Storr Liver Centre, Westmead Institute for Medical Research, Westmead Hospital and University of Sydney, Westmead, NSW, Australia.
Trends Pharmacol Sci. 2019 Jul;40(7):506-516. doi: 10.1016/j.tips.2019.05.002. Epub 2019 May 31.
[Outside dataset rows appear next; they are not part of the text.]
-- ==== Sys2Proof/Tests/Slice0.lean ====
section
/-! SUPPORT. Tests: the well-formedness checks, words written out from the spec's encodings, results the spec works out, and,
for every statement with hypotheses, small states and operands that meet them. -/

namespace Sys2Proof.Tests

open Sys2Proof.Machine

/-! ### Helpers -/

/-- The frame of a request of a kind, tag 3, whole. -/
def fr (k : RequestKind) : Frame := ⟨3, k.len, k.len + 6⟩

/-- The digits 1 to 6 and one digit more. -/
def sidA (n : Fin 10) : Digits := [1, 2, 3, 4, 5, 6, n]

/-- A partner in use with the last digit of its HNC given. -/
def partnerOf (n : Fin 10) (adm : Admission) (ch : Charging) (visitors : Nat) : Partner :=
  ⟨[1, 2, 3, 4, 5, n], adm, .opened, ch, 0, 1, 100, 10, 500, 10, visitors⟩

/-- An entry in a state, PASSENGER of partner 0, on unit 1 and route 1, with a quota part. -/
def visitorOf (st : VisitorState) (q : Option Quota) : Visitor :=
  { state := st, cls := .passenger, partner := some 0, route := 1, unit := 1, quota := q, xref := none, deferred := false,
    retire := some 60, lastActivity := 0, admitted := 0 }

/-- A quota part with credit, a grant running and its gate OPEN. -/
def quotaA : Quota := ⟨50, 100, some 3, false, none, .opened⟩

/-- A state with its data wire high. -/
def wireHigh (s : State) : State := s.withRdc { s.rdc with wire := [] }

/-- The part in SERVICE with the radio SERVING, the data wire high, unit 1 SERVING, the position FIXED in zone 31, which
serves and permits every link, and link 0 UP. -/
def svc : State :=
  let s := wireHigh State.reset
  let s := s.withRqp { s.rqp with mode := .service }
  let s := s.setZone 31 { s.zone 31 with policy := .serve, permit := 15 }
  let s := s.withZne { s.zne with pos := { s.zne.pos with state := .fixed } }
  let s := (s.setUnit 1 { s.unit 1 with state := .serving }).withRdc
    { (s.setUnit 1 { s.unit 1 with state := .serving }).rdc with radio := .serving, rfoff := false }
  s.setLink 0 { s.link 0 with state := .up }

/-- `svc` with a partner of that policy and charging mode at index 0, its plan READY, and account 0 FREE. -/
def withPartner (adm : Admission) (ch : Charging) (visitors : Nat) : State :=
  (svc.setPartner 0 (some (partnerOf 6 adm ch visitors))).setPlan 0
    ⟨.ready, quotaOf, 500, 0, 1⟩
where
  quotaOf : Quad (PerClass Rate) := quadOf ⟨⟨60, 250000⟩, ⟨1000, 1⟩, ⟨1, 5⟩⟩

/-- A state with an entry in slot 5, its account 7 ACTIVE or DEPARTED, and its partner. -/
def withVisitor (v : Visitor) (ch : Charging) (departed : Bool) : State :=
  let s := withPartner .opened ch 1
  let s := s.setSlot 5 ⟨2, some (sidA 1), some 7, none, some v⟩
  let s := s.withVrg { s.vrg with activity := [5] }
  s.setAccount 7 (some { accountOpen (sidA 1) [1, 2, 3, 4, 5, 6] 9 with departed := departed, unreported := 40 })

/-- The handle of slot 5 in `withVisitor`. -/
def h5 : BitVec 16 := 0x0052

/-- `s` with an exchange of a kind for slot 5 in entry 2, in use 4. -/
def withExchange (k : XKind) (sent second : Bool) (s : State) : State :=
  let x : Exchange :=
    { kind := k, slot := 5, gen := 2, account := 7, sent := sent, second := second,
      link1 := if second then some 0 else none, link2 := none, timer := 60, sid := sidA 1, cls := .passenger, request := 10,
      reported := if sent then some 30 else none }
  let s := s.setEntry 2 ⟨4, some x⟩
  let s := s.withQxu { s.qxu with order := [2] }
  s.updVisitor 5 fun v => { v with xref := some ⟨2, 4⟩ }


/-- The next state of an outcome. -/
def after : Host.Outcome State Fault Refusal → State
  | .next t => t
  | .fault _ | .refused _ => State.reset

/-- The newest answer's payload. -/
def answered (o : Host.Outcome State Fault Refusal) : List Byte :=
  ((after o).rqp.answers.getLast?.map (·.payload)).getD []

/-! ### Well-formedness: one ill-formed command for each check -/

theorem wf_refuses_wrong_length : wellFormed (.uaread ⟨0, 1, 7⟩) = false := by decide
theorem wf_refuses_short_transaction : wellFormed (.uaread ⟨0, 0, 5⟩) = false := by decide
theorem wf_refuses_long_payload :
    wellFormed (.twrite ⟨0, 120, 126⟩ 0 0 0 (List.replicate 13 ⟨0, 0, 1, 0⟩)) = false := by decide
theorem wf_refuses_known_kind_as_unknown : wellFormed (.unknownRequest 0 6 0x34 []) = false := by decide
theorem wf_refuses_good_frame_as_discard : wellFormed (.frameDiscard [0xFF, 0xFF]) = false := by decide
theorem wf_refuses_empty_message : wellFormed (.navMessage []) = false := by decide
theorem wf_refuses_framing_error_that_is_a_byte : wellFormed (.navFramingError (cleanLine 0x41)) = false := by decide
theorem wf_refuses_break_that_is_a_byte : wellFormed (.navBreak (cleanLine 0x41)) = false := by decide
theorem wf_refuses_byte_that_is_a_break :
    wellFormed (.navByte { cleanLine 0 with stop := 0, lowAtEnd := true }) = false := by decide
theorem wf_refuses_slot_4096 : wellFormed (.retireTimerExpiry 4096) = false ∧ wellFormed (.grantExpiry 4096) = false ∧
    wellFormed (.retryWaitExpiry 4096) = false := by decide
theorem wf_refuses_exchange_64 : wellFormed (.answerTimerExpiry 64) = false := by decide
theorem wf_refuses_route_32 : wellFormed (.prepareTimerExpiry 32 .voice) = false ∧
    wellFormed (.bicastTimerExpiry 32 .data) = false ∧ wellFormed (.releaseTimerExpiry 32 .message) = false := by decide
theorem wf_refuses_status_of_a_write : wellFormed (.commandNoack .status []) = false := by decide
theorem wf_refuses_argument_of_a_poll : wellFormed (.pollNoack .argument []) = false := by decide
theorem wf_refuses_status_without_complement : wellFormed (.pollAnswered 1 1 []) = false := by decide
theorem wf_takes_limits : wellFormed (.retireTimerExpiry 4095) = true ∧ wellFormed (.answerTimerExpiry 63) = true ∧
    wellFormed (.prepareTimerExpiry 31 .voice) = true ∧ wellFormed (.pollAnswered 1 0xFE []) = true := by decide

/-! ### Words written out from chapter 10 and chapters 7 and 8 -/

/-- The bytes of a request frame with its CRC. -/
def frame (kind tag : Byte) (p : List Byte) : List Byte :=
  [0xA5, kind, tag, BitVec.ofNat 8 p.length] ++ p ++
    beBytes 2 (crc16 ([kind, tag, BitVec.ofNat 8 p.length] ++ p)).toNat

/-- What a transaction with every tag FREE spells. -/
def reads (kind tag : Byte) (p : List Byte) : Instr := commandOf (fun _ => false) (frame kind tag p ++ [0xFF, 0xFF])

/-- The check value of the digits 1 to 9 (R211). -/
theorem test_crc_check_value : crc16 [0x31, 0x32, 0x33, 0x34, 0x35, 0x36, 0x37, 0x38, 0x39] = 0x29B1#16 := by decide +kernel
theorem test_reads_detach : reads 0x12 3 [0x01, 0x15] = .detach ⟨3, 2, 10⟩ 0x0115 := by decide +kernel
theorem test_reads_pdel : reads 0x21 4 [0x23, 0x41, 0x5F] = .pdel ⟨4, 3, 11⟩ 0x23415F := by decide +kernel
theorem test_reads_usage :
    reads 0x30 5 [0x01, 0x15, 1, 0, 0, 0x03, 0xE8, 2] = .usage ⟨5, 8, 16⟩ 0x0115 1 0 1000 2 := by decide +kernel
theorem test_reads_xfail : reads 0x42 6 [0x07, 0x02] = .xfail ⟨6, 2, 10⟩ 0x0702 := by decide +kernel
theorem test_reads_lmeasure :
    reads 0x53 7 [1, 0, 0, 0, 250, 0, 20, 0xFF, 0xF6] = .lmeasure ⟨7, 9, 17⟩ 1 250 20 0xFFF6 := by decide +kernel
theorem test_reads_lookup : reads 0x66 8 [0x01, 0x15, 1] = .lookup ⟨8, 3, 11⟩ 0x0115 1 := by decide +kernel
theorem test_reads_fixpost :
    reads 0x71 9 [0, 1, 0, 0xFF, 0xFF, 0, 1] = .fixpost ⟨9, 7, 15⟩ 0x000100 0xFFFF00 1 := by decide +kernel
theorem test_reads_ucmd : reads 0x82 10 [5, 2] = .ucmdProbe ⟨10, 2, 10⟩ 5 := by decide +kernel
theorem test_reads_ident : reads 0x94 15 [1] = .ident ⟨15, 1, 9⟩ 1 := by decide +kernel
theorem test_bus_bytes : busBytes 5 .identify = [0x0A, 0x10, 0x00] ∧ busBytes 5 (.mute 1) = [0x0A, 0x20, 0x00] ∧
    busBytes 5 (.unmute 1) = [0x0A, 0x21, 0x01] ∧ busBytes 5 .poll = [0x0B, 0x30] := by decide
theorem test_nav_check_byte :
    messageFault [0x7E, 0x05, 0, 1, 0, 0xFF, 0xFF, 0, 1, 0xFB] none 0 = none := by decide
theorem test_handle : handleNat 17 5 = 0x0115 := by decide
theorem test_no_word_of_the_table : decodeTableWord 16 0x1234 = none := by decide

/-! ### Results the spec works out -/

/-- Rating case 1 of section 3.4 up to the answer, and its close-out of 2,501 cu. -/
theorem test_rating_case_1 :
    let a := { accountOpen (sidA 1) [1, 2, 3, 4, 5, 6] 0 with
      remainder := ⟨0, 30000, 0⟩, carry := ⟨0, 400000, 0⟩, unreported := 9000
      buckets := qset (quadOf ⟨0, 0, 0, 0, 0⟩) 2 ⟨120000, 0, 0, 7000000, 0⟩ }
    let r := rateAccount (some ⟨⟨100000, 2500⟩, 1250, 650⟩) true 2 .data false 250000 a
    r.2.1 = 4062 ∧ r.1.remainder.data = 80000 ∧ r.1.carry.data = 900000 ∧ r.1.unreported = 13062 ∧
      (qget r.1.buckets 2).charge = 124062 ∧ (qget r.1.buckets 2).down = 7250000 ∧
      (closeOutAccount (some ⟨⟨1, 0⟩, ⟨100000, 2500⟩, ⟨1, 0⟩⟩) true 2 r.1).2.1 = 2501 ∧
      (closeOutAccount (some ⟨⟨1, 0⟩, ⟨100000, 2500⟩, ⟨1, 0⟩⟩) true 2 r.1).1.unreported = 15563 := by decide

/-- Rating case 2: the second VOICE step is priced in the zone in which it completes. -/
theorem test_rating_case_2 :
    let a := { accountOpen (sidA 1) [1, 2, 3, 4, 5, 6] 0 with
      remainder := ⟨5, 0, 0⟩, buckets := qset (quadOf ⟨0, 0, 0, 0, 0⟩) 1 ⟨3300, 620, 0, 0, 0⟩ }
    let r := rateAccount (some ⟨⟨60, 450⟩, 1000, 1000⟩) false 2 .voice true 70 a
    r.2.1 = 450 ∧ r.1.remainder.voice = 15 ∧ qget r.1.buckets 2 = ⟨450, 70, 0, 0, 0⟩ ∧
      qget r.1.buckets 1 = ⟨3300, 620, 0, 0, 0⟩ := by decide

/-- The longest match of section 2.1: 6 digits win, then 5, else none. -/
theorem test_longest_match :
    let s := ((State.reset.setPartner 3 (some { partnerOf 0 .opened .offline 0 with hnc := [2, 3, 4, 1, 5] })).setPartner 7
      (some { partnerOf 0 .check .offline 0 with hnc := [2, 3, 4, 1, 5, 0] })).setPartner 12
      (some { partnerOf 0 .bar .offline 0 with hnc := [2, 6, 2, 0, 1] })
    s.partnerBySid [2, 3, 4, 1, 5, 0, 7, 1, 2, 3, 4, 5, 6, 7, 8] = some 7 ∧
      s.partnerBySid [2, 3, 4, 1, 5, 9, 9, 0, 0, 0, 1, 1, 1, 2, 2] = some 3 ∧
      s.partnerBySid [2, 6, 2, 0, 1, 1, 2, 3, 4, 5, 6, 7] = some 12 ∧
      s.partnerBySid [2, 6, 2, 0, 2, 1, 2, 3, 4, 5, 6, 7] = none := by decide

/-- The hysteresis band of section 7.4: outside the circle, inside it while the zone is in force. -/
theorem test_hysteresis_band :
    let z : Zone := ⟨true, 12000, -3500, 22224, 500, .serve, 0, 15, 1⟩
    let x : Fix := ⟨.host, 30000, 10000, 1, false⟩
    let s := svc.setZone 4 z
    s.candidateOf x = 31 ∧ (s.withZne { s.zne with pos := { s.zne.pos with zone := 4 } }).candidateOf x = 4 := by decide

/-- The selection table of section 6.3, first and third row, and the pin once its link is permitted. -/
theorem test_selection :
    let p : Path := ⟨[1, 3, 2], some 0, .stranded, none⟩
    let s := (svc.setLink 1 { svc.link 1 with state := .degraded }).setLink 2 { svc.link 2 with state := .held .failure }
    let only := fun m => s.setZone 31 { s.zone 31 with permit := m }
    ((only 14).setLink 1 { svc.link 1 with state := .up }).selection p = some 1 ∧ (only 14).selection p = some 1 ∧
      ((only 14).setLink 3 { svc.link 3 with state := .up }).selection p = some 3 ∧ (only 15).selection p = some 0 := by
  decide

/-- Section 5.11: the second bad loss value makes link 3 DEGRADED; section 6.6: the path on it then prepares. -/
theorem test_loss_fault :
    let l := svc.link 3
    let s := svc.setLink 3 { l with
      cfg := ⟨1250, 500, 30, 3, 900, 50, -100, ⟨3, 2, 3⟩, ⟨false, false, false⟩⟩, state := .up,
      monitors := { l.monitors with loss := ⟨false, 1, false⟩ } }
    let s := s.setPath 0 .data ⟨[3, 0], none, .steady 3, none⟩
    let t := after (exec (.lmeasure (fr kLmeasure) 3 10 90 0) s)
    (t.link 3).state = .degraded ∧ (t.link 3).monitors.loss = ⟨true, 0, true⟩ ∧
      (t.path 0 .data).state = .preparing 3 0 5 ∧
      t.rqp.notices.map (fun n => (n.kind, n.detail)) = [(.link, 1), (.handover, 1)] := by decide +kernel

/-- Section 7.8: a fix inside a MUTE zone takes effect at once, and the radio begins MUTING with the MUTE on the bus. -/
theorem test_mute_zone :
    let s := svc.setZone 2 ⟨true, 120000, 0, 22224, 500, .mute, 1, 12, 1⟩
    let t := after (exec .fixEvaluation (s.withZne { s.zne with fifo := [⟨.host, 97800, 0, 2, false⟩] }))
    t.zne.pos.zone = 2 ∧ t.rdc.radio = .muting ∧ t.rdc.onBus = some (1, .mute 1) := by decide +kernel

/-- Section 8.9: the third NOACK makes unit 2 UNRESPONSIVE and asserts RFOFF; the next MUTE starts. -/
theorem test_mute_gives_up :
    let s := (svc.setUnit 2 { svc.unit 2 with state := .serving }).setUnit 3
      { svc.unit 3 with state := .serving, mark := some (.mute 1) }
    let s := s.withRdc { s.rdc with radio := .muting, opMute := true, onBus := some (2, .mute 3), deadline := some 100 }
    let t := after (exec (.commandNoack .address []) s)
    (t.unit 2).state = .unresponsive ∧ t.rdc.rfoff = true ∧ t.rdc.onBus = some (3, .mute 1) := by decide +kernel

/-- Section 4.11: the failure of the answer under way re-queues the exchange, and the late answer is STALE. -/
theorem test_late_answer :
    let s := withExchange .quota true false (withVisitor (visitorOf .active (some quotaA)) .online false)
    let t := after (exec (.xfail (fr kXfail) 0x0204) s)
    (t.entry 2).use = 5 ∧ (t.entry 2).ex.map (fun x => (x.sent, x.second)) = some (false, true) ∧
      answered (exec (.xanswer ⟨4, 10, 16⟩ 0x0204 2 50000 60 0) t) = [0x15] := by decide +kernel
Drug development is a costly, time-consuming, and challenging endeavour, with only a few agents reaching the threshold of approval for clinical use. Therefore, approaches to more efficiently identify targets that are likely to translate to clinical benefit are required. Interrogation of the human genome in large patient cohorts has rapidly advanced our knowledge of the genetic architecture and underlying mechanisms of many diseases, including nonalcoholic fatty liver disease (NAFLD). There are no approved pharmacotherapies for NAFLD currently. Genetic insights provide a powerful and new approach to infer and prioritise candidate drugs, with such selection avoiding myriad pitfalls, while defining likely benefits. In this review, we discuss the prospects and challenges for the optimal utilisation of genetic findings for improving and accelerating the NAFLD drug discovery pipeline.
药物研发是一项昂贵、耗时且具有挑战性的工作,只有少数药物能达到临床应用批准的门槛。因此,需要采用更有效的方法来识别可能带来临床获益的靶点。对大量患者队列的人类基因组进行分析,使我们迅速了解了许多疾病(包括非酒精性脂肪性肝病 (NAFLD))的遗传结构和潜在机制。目前,尚无针对 NAFLD 的批准药物疗法。遗传见解为推断和优先选择候选药物提供了一种强大且新颖的方法,这种选择避免了无数的陷阱,同时确定了可能的益处。在这篇综述中,我们讨论了如何优化利用遗传发现来改善和加速 NAFLD 药物发现管道的前景和挑战。